> [Task requirements]:
Would you reproduce all of the entries exactly?

> [Records for this exercise]:
/-! ## Errors -/

/-- R214: `raise`: the first error is recorded and no result is left; the close sequence is entered exactly if the
operation is a transaction whose session is open, or whose `open` failed with `CLOSE_AFTER_OPEN_FAILURE`; else the block
is idle. No call is made, and every control register (the timeouts with the parameters), every operand register and
`CLOSE_ERR` stay. -/
def Obligations.RaiseAborts : Prop :=
  ∀ (e : ErrorCode) (info : Option ErrorInfo) (s : State),
    let t := raise e info s
    (s.err = .none → t.err = e ∧ t.errInfo = info ∧ t.bytesWritten = none ∧ t.rdata = none) ∧
    (s.err ≠ .none → t.err = s.err ∧ t.errInfo = s.errInfo) ∧
    t.phase = (if (s.op = some .writeRegisters ∨ s.op = some .readRegisters) ∧
        (s.isOpen = true ∨ s.phase = .opening ∧ s.params.closeAfterOpenFailure = true) then .reopening else .idle) ∧
    t.calls = s.calls ∧ t.transport = s.transport ∧ t.isOpen = s.isOpen ∧ t.handle = s.handle ∧
    t.devIndex = s.devIndex ∧ t.configured = s.configured ∧ t.op = s.op ∧ t.devAddr = s.devAddr ∧
    t.regAddr = s.regAddr ∧ t.payload = s.payload ∧ t.length = s.length ∧ t.selIndex = s.selIndex ∧
    t.selSerial = s.selSerial ∧ t.params = s.params ∧ t.closeErr = s.closeErr ∧ t.clock = s.clock ∧ t.draws = s.draws ∧
    t.requests = s.requests

/-- R211: which operation can end with which error. -/
def Obligations.OperationsRaiseOnlyTheirErrors : Prop :=
  ∀ (i : Instr) (s t : State), Inv s → s.phase = .idle → exec i s = .next t →
    (i.hostOp = some .selectIndex → t.err = .none ∨ t.err = .driverError ∨ t.err = .rangeError) ∧
    (i.hostOp = some .selectSerial → t.err = .none ∨ t.err = .driverError ∨ t.err = .deviceNotFoundError) ∧
    (i.hostOp = some .discard → t.err = .none) ∧
    (i.hostOp = some .writeRegisters ∨ i.hostOp = some .readRegisters →
      t.err ≠ .deviceNotFoundError ∧ t.err ≠ .rangeError)

/-! ## The whole machine -/

/-- The invariant holds after reset. -/
def Obligations.ResetIsGood : Prop := Inv State.reset

/-- The invariant is kept by every step of the machine, and by every step of the call-level machine, from every state
that meets it. -/
def Obligations.StepKeepsTheInvariant : Prop :=
  ∀ s t : State, Inv s → (step s = .next t ∨ callStep s = .next t) → Inv t

/-- In a good state the operation in progress is never refused: its next part always answers a next state, and it
is the same state exactly where the call has not returned. That an outstanding call, of the transport or of the clock,
shows as an unchanged state is the model's choice (log entries 2 and 19). -/
def Obligations.OperationsAlwaysGoOn : Prop :=
  ∀ s : State, Inv s → s.phase ≠ .idle →
    ∃ t, step s = .next t ∧ (t = s ↔ awaiting s = true)

/-- R31: control goes only where the phase order allows. That `PHASE` stays `REOPENING` during the best-effort open, so
that `CLOSING` alone follows it, is the model's reading (log entry 22). -/
def Obligations.PhasesFollowTheOrder : Prop :=
  ∀ s t : State, Inv s → callStep s = .next t → t.phase = s.phase ∨ t.phase ∈ successors s.phase

/-- One part is at most one call, and no returned call is ever taken back. -/
def Obligations.OneCallAtATime : Prop :=
  ∀ s t : State, callStep s = .next t → t.calls = s.calls ∨ ∃ c, t.calls = s.calls ++ [c]

/-- `CONFIGURED` and `DEV_INDEX` are written by the two select operations and by `DISCARD` only. -/
def Obligations.OnlySelectAndDiscardConfigure : Prop :=
  ∀ s t : State, callStep s = .next t → (t.configured ≠ s.configured ∨ t.devIndex ≠ s.devIndex) →
    inSelect s.phase = true ∨ (s.phase = .idle ∧ s.requests.head? = some .discard)

/-- Each transaction from a good idle block comes to rest, whatever the transport and the clock answer: over, or waiting
for a call that has not returned (which shows as an unchanged state, log entries 2 and 19); it makes at most 107 transport
calls and 100 sleeps. -/
def Obligations.TransactionsAreBounded : Prop :=
  ∀ (s : State) (i : Instr), Inv s → s.phase = .idle →
    (i.hostOp = some .writeRegisters ∨ i.hostOp = some .readRegisters) →
    (∃ r, exec i s = .refused r) ∨
    ∃ t, exec i s = .next t ∧ settled t = true ∧ t.calls = s.calls ++ callsSince s t ∧
      (callsSince s t).countP (fun c => !isSleep c) ≤ 107 ∧ (callsSince s t).countP isSleep ≤ 100

/-- Each select operation from a good idle block comes to rest, and makes at most one call and one more for each
device. -/
def Obligations.SelectsAreBounded : Prop :=
  ∀ (s : State) (i : Instr) (st : Status) (count : Nat) (rest : List (Status × Nat)), Inv s → s.phase = .idle →
    (i.hostOp = some .selectIndex ∨ i.hostOp = some .selectSerial) → s.transport.counts = (st, count) :: rest →
    (∃ r, exec i s = .refused r) ∨
    ∃ t, exec i s = .next t ∧ settled t = true ∧ t.calls = s.calls ++ callsSince s t ∧
      (callsSince s t).length ≤ 1 + count

/-- R128, for every value of the parameters: a transaction that is over has called `T.close` exactly once if one of its
`open` calls returned 0 or `CLOSE_AFTER_OPEN_FAILURE` is true, else not at all; `T.close` is its last call; with the
default parameters it has called `T.open` exactly once; and `OPEN = 0`. -/
def Obligations.OpenAndCloseAreSymmetric : Prop :=
  ∀ (s t : State) (i : Instr), Inv s → s.phase = .idle →
    (i.hostOp = some .writeRegisters ∨ i.hostOp = some .readRegisters) →
    exec i s = .next t → t.phase = .idle →
    (callsSince s t).countP isCloseCall =
      (if s.params.closeAfterOpenFailure = true ∨ (callsSince s t).any isOpened = true then 1 else 0) ∧
    (∀ c, c ∈ (callsSince s t).dropLast → isCloseCall c = false) ∧
    (s.params.closeAfterOpenFailure = false → s.params.reopenInClose = .viaFlag →
      (callsSince s t).countP isOpenCall = 1) ∧
    t.isOpen = false

/-- The operands are sampled at issue: what the host queues afterwards has no effect on the operation in progress. -/
def Obligations.LaterRequestsDoNotInterfere : Prop :=
  ∀ (s : State) (queued : List Instr), s.phase ≠ .idle →
    (∀ t, step s = .next t → step { s with requests := queued } = .next { t with requests := queued }) ∧
    (∀ r, step s = .refused r → step { s with requests := queued } = .refused r)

> [Result of the task]:
/-! ## Errors -/

/-- R214: `raise`: the first error is recorded and no result is left; the close sequence is entered exactly if the
operation is a transaction whose session is open, or whose `open` failed with `CLOSE_AFTER_OPEN_FAILURE`; else the block
is idle. No call is made, and every control register (the timeouts with the parameters), every operand register and
`CLOSE_ERR` stay. -/
def Obligations.RaiseAborts : Prop :=
  ∀ (e : ErrorCode) (info : Option ErrorInfo) (s : State),
    let t := raise e info s
    (s.err = .none → t.err = e ∧ t.errInfo = info ∧ t.bytesWritten = none ∧ t.rdata = none) ∧
    (s.err ≠ .none → t.err = s.err ∧ t.errInfo = s.errInfo) ∧
    t.phase = (if (s.op = some .writeRegisters ∨ s.op = some .readRegisters) ∧
        (s.isOpen = true ∨ s.phase = .opening ∧ s.params.closeAfterOpenFailure = true) then .reopening else .idle) ∧
    t.calls = s.calls ∧ t.transport = s.transport ∧ t.isOpen = s.isOpen ∧ t.handle = s.handle ∧
    t.devIndex = s.devIndex ∧ t.configured = s.configured ∧ t.op = s.op ∧ t.devAddr = s.devAddr ∧
    t.regAddr = s.regAddr ∧ t.payload = s.payload ∧ t.length = s.length ∧ t.selIndex = s.selIndex ∧
    t.selSerial = s.selSerial ∧ t.params = s.params ∧ t.closeErr = s.closeErr ∧ t.clock = s.clock ∧ t.draws = s.draws ∧
    t.requests = s.requests

/-- R211: which operation can end with which error. -/
def Obligations.OperationsRaiseOnlyTheirErrors : Prop :=
  ∀ (i : Instr) (s t : State), Inv s → s.phase = .idle → exec i s = .next t →
    (i.hostOp = some .selectIndex → t.err = .none ∨ t.err = .driverError ∨ t.err = .rangeError) ∧
    (i.hostOp = some .selectSerial → t.err = .none ∨ t.err = .driverError ∨ t.err = .deviceNotFoundError) ∧
    (i.hostOp = some .discard → t.err = .none) ∧
    (i.hostOp = some .writeRegisters ∨ i.hostOp = some .readRegisters →
      t.err ≠ .deviceNotFoundError ∧ t.err ≠ .rangeError)

/-! ## The whole machine -/

/-- The invariant holds after reset. -/
def Obligations.ResetIsGood : Prop := Inv State.reset

/-- The invariant is kept by every step of the machine, and by every step of the call-level machine, from every state
that meets it. -/
def Obligations.StepKeepsTheInvariant : Prop :=
  ∀ s t : State, Inv s → (step s = .next t ∨ callStep s = .next t) → Inv t

/-- In a good state the operation in progress is never refused: its next part always answers a next state, and it
is the same state exactly where the call has not returned. That an outstanding call, of the transport or of the clock,
shows as an unchanged state is the model's choice (log entries 2 and 19). -/
def Obligations.OperationsAlwaysGoOn : Prop :=
  ∀ s : State, Inv s → s.phase ≠ .idle →
    ∃ t, step s = .next t ∧ (t = s ↔ awaiting s = true)

/-- R31: control goes only where the phase order allows. That `PHASE` stays `REOPENING` during the best-effort open, so
that `CLOSING` alone follows it, is the model's reading (log entry 22). -/
def Obligations.PhasesFollowTheOrder : Prop :=
  ∀ s t : State, Inv s → callStep s = .next t → t.phase = s.phase ∨ t.phase ∈ successors s.phase

/-- One part is at most one call, and no returned call is ever taken back. -/
def Obligations.OneCallAtATime : Prop :=
  ∀ s t : State, callStep s = .next t → t.calls = s.calls ∨ ∃ c, t.calls = s.calls ++ [c]

/-- `CONFIGURED` and `DEV_INDEX` are written by the two select operations and by `DISCARD` only. -/
def Obligations.OnlySelectAndDiscardConfigure : Prop :=
  ∀ s t : State, callStep s = .next t → (t.configured ≠ s.configured ∨ t.devIndex ≠ s.devIndex) →
    inSelect s.phase = true ∨ (s.phase = .idle ∧ s.requests.head? = some .discard)

/-- Each transaction from a good idle block comes to rest, whatever the transport and the clock answer: over, or waiting
for a call that has not returned (which shows as an unchanged state, log entries 2 and 19); it makes at most 107 transport
calls and 100 sleeps. -/
def Obligations.TransactionsAreBounded : Prop :=
  ∀ (s : State) (i : Instr), Inv s → s.phase = .idle →
    (i.hostOp = some .writeRegisters ∨ i.hostOp = some .readRegisters) →
    (∃ r, exec i s = .refused r) ∨
    ∃ t, exec i s = .next t ∧ settled t = true ∧ t.calls = s.calls ++ callsSince s t ∧
      (callsSince s t).countP (fun c => !isSleep c) ≤ 107 ∧ (callsSince s t).countP isSleep ≤ 100

/-- Each select operation from a good idle block comes to rest, and makes at most one call and one more for each
device. -/
def Obligations.SelectsAreBounded : Prop :=
  ∀ (s : State) (i : Instr) (st : Status) (count : Nat) (rest : List (Status × Nat)), Inv s → s.phase = .idle →
    (i.hostOp = some .selectIndex ∨ i.hostOp = some .selectSerial) → s.transport.counts = (st, count) :: rest →
    (∃ r, exec i s = .refused r) ∨
    ∃ t, exec i s = .next t ∧ settled t = true ∧ t.calls = s.calls ++ callsSince s t ∧
      (callsSince s t).length ≤ 1 + count

/-- R128, for every value of the parameters: a transaction that is over has called `T.close` exactly once if one of its
`open` calls returned 0 or `CLOSE_AFTER_OPEN_FAILURE` is true, else not at all; `T.close` is its last call; with the
default parameters it has called `T.open` exactly once; and `OPEN = 0`. -/
def Obligations.OpenAndCloseAreSymmetric : Prop :=
  ∀ (s t : State) (i : Instr), Inv s → s.phase = .idle →
    (i.hostOp = some .writeRegisters ∨ i.hostOp = some .readRegisters) →
    exec i s = .next t → t.phase = .idle →
    (callsSince s t).countP isCloseCall =
      (if s.params.closeAfterOpenFailure = true ∨ (callsSince s t).any isOpened = true then 1 else 0) ∧
    (∀ c, c ∈ (callsSince s t).dropLast → isCloseCall c = false) ∧
    (s.params.closeAfterOpenFailure = false → s.params.reopenInClose = .viaFlag →
      (callsSince s t).countP isOpenCall = 1) ∧
    t.isOpen = false

/-- The operands are sampled at issue: what the host queues afterwards has no effect on the operation in progress. -/
def Obligations.LaterRequestsDoNotInterfere : Prop :=
  ∀ (s : State) (queued : List Instr), s.phase ≠ .idle →
    (∀ t, step s = .next t → step { s with requests := queued } = .next { t with requests := queued }) ∧
    (∀ r, step s = .refused r → step { s with requests := queued } = .refused r)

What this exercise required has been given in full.